The first byte flags is a bitwise-or of the following flags:

enum class row_flags {
    // Signal the end of the partition. Nothing follows a <flags> field with that flag.
    END_OF_PARTITION = 0x01, 
    // Whether the encoded unfiltered is a marker or a row. All following flags apply only to rows.
    IS_MARKER = 0x02, 
    // Whether the encoded row has a timestamp (i.e. its liveness_info is not empty).
    HAS_TIMESTAMP = 0x04, 
    // Whether the encoded row has some expiration info (i.e. if its liveness_info contains TTL and local_deletion).
    HAS_TTL = 0x08, 
    // Whether the encoded row has some deletion info.
    HAS_DELETION = 0x10, 
    // Whether the encoded row has all of the columns from the header present.
    HAS_ALL_COLUMNS = 0x20, 
    // Whether the encoded row has some complex deletion for at least one of its complex columns.
    HAS_COMPLEX_DELETION = 0x40, 
    // If present, another byte is read containing the "extended flags" below.
    EXTENSION_FLAG = 0x80 
};

If EXTENSION_FLAG is set, the following byte extended_flags is a bitwise-or of the following flags:

enum class row_extended_flags {
    // Whether the encoded row is a static.
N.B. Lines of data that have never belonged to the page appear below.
-- ==== Sys2Proof/WellFormed.lean ====
section
/-! DEFINITION. Which terms of `Instr` some stream or command word encodes: the field ranges of 30_encoding.md. -/

namespace Sys2Proof

/-- `lenHdr` and `footer` of a match: a footer below 250, and 0 where none is present (30_encoding.md R100). -/
def lengthWellFormed (lenHdr : BitVec 3) (footer : BitVec 8) : Bool :=
  decide (footer.toNat < 250) && (lenHdr == 7 || footer == 0)

/-- The slot of an explicit match is 3..49 and its extra value fits the slot's extra bits (30_encoding.md R99, R102). -/
def explicitWellFormed (slot : BitVec 6) (e : BitVec 17) : Bool :=
  decide (3 ≤ slot.toNat) && decide (slot.toNat ≤ 49) && decide (e.toNat < 2 ^ extraBits slot.toNat)

/-- The instruction has an encoding (30_encoding.md R92 to R107). -/
def Instr.wellFormed : Instr → Bool
  | .init => true
  | .decodeBlock => true
  | .getContent => true
  | .getContentFrom => true
  | .getContentRange => true
  | .reservedOp0 => true
  | .reservedOp6 => true
  | .reservedOp7 => true
  | .reservedOp8 => true
  | .reservedOp9 => true
  | .reservedOp10 => true
  | .reservedOp11 => true
  | .reservedOp12 => true
  | .reservedOp13 => true
  | .reservedOp14 => true
  | .reservedOp15 => true
  | .e8PreambleOff => true
  | .e8PreambleOn _ _ => true
  | .blockHeader _ _ _ => true
  | .alignedLengths ls => decide (ls.length = 8)
  | .pretreeLengths ps => decide (ps.length = 20)
  | .ptDelta z => decide (z.toNat ≤ 16)
  | .ptZrun4 _ => true
  | .ptZrun5 _ => true
  | .ptSame _ z2 => decide (z2.toNat ≤ 19)
  | .literal _ => true
  | .matchRep0 lenHdr footer => lengthWellFormed lenHdr footer
  | .matchRep1 lenHdr footer => lengthWellFormed lenHdr footer
  | .matchRep2 lenHdr footer => lengthWellFormed lenHdr footer
  | .matchExplicitV slot lenHdr footer e => lengthWellFormed lenHdr footer && explicitWellFormed slot e
  | .matchExplicitA slot lenHdr footer e => lengthWellFormed lenHdr footer && explicitWellFormed slot e
  | .lenFooter f => decide (f.toNat < 250)
  | .alignedSym _ => true
  | .uncRepeats _ _ _ => true
  | .uncByte _ => true
  | .uncPad _ => true

end Sys2Proof
end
If there is no extended flag, the row is assumed not static.
    IS_STATIC = 0x01, 
    // Whether the row deletion is shadowable. If there is no extended flag (or no row deletion), the deletion is assumed not shadowable. This flag is deprecated - see CASSANDRA-11500.
    // This flag is not supported by Scylla and SSTables that have this flag set fail to be loaded.
    HAS_SHADOWABLE_DELETION_CASSANDRA = 0x02, 
    // A Scylla-specific flag (not supported by Cassandra) that indicates the presence of a shadowable tombstone.
    // See below for details
    HAS_SHADOWABLE_DELETION_SCYLLA = 0x80, 
};

As mentioned earlier, every partition may or may not have a static row. If present, the static row precedes any other rows or range tombstone markers and has EXTENSION_FLAG set in flags and IS_STATIC set in extended_flags. As you might expect, the static row will not have any clustering information just by its definition.

Clustering Blocks

If IS_STATIC is not set or extended_flags byte is missing, the row has a list of clustering blocks that represents the values of clustering columns.

struct clustering_block {
    varint clustering_block_header;
    simple_cell[] clustering_cells;
};

To build the clustering blocks, all the clustering columns are split into batches of 32 (or less for the last batch). To calculate the clustering_block_header, for each column in batch, the information about if its cell is null or empty is encoded using 2 bits in a 64-bit integer. The higher bit is set if the cell value is null or the smaller set if it is empty.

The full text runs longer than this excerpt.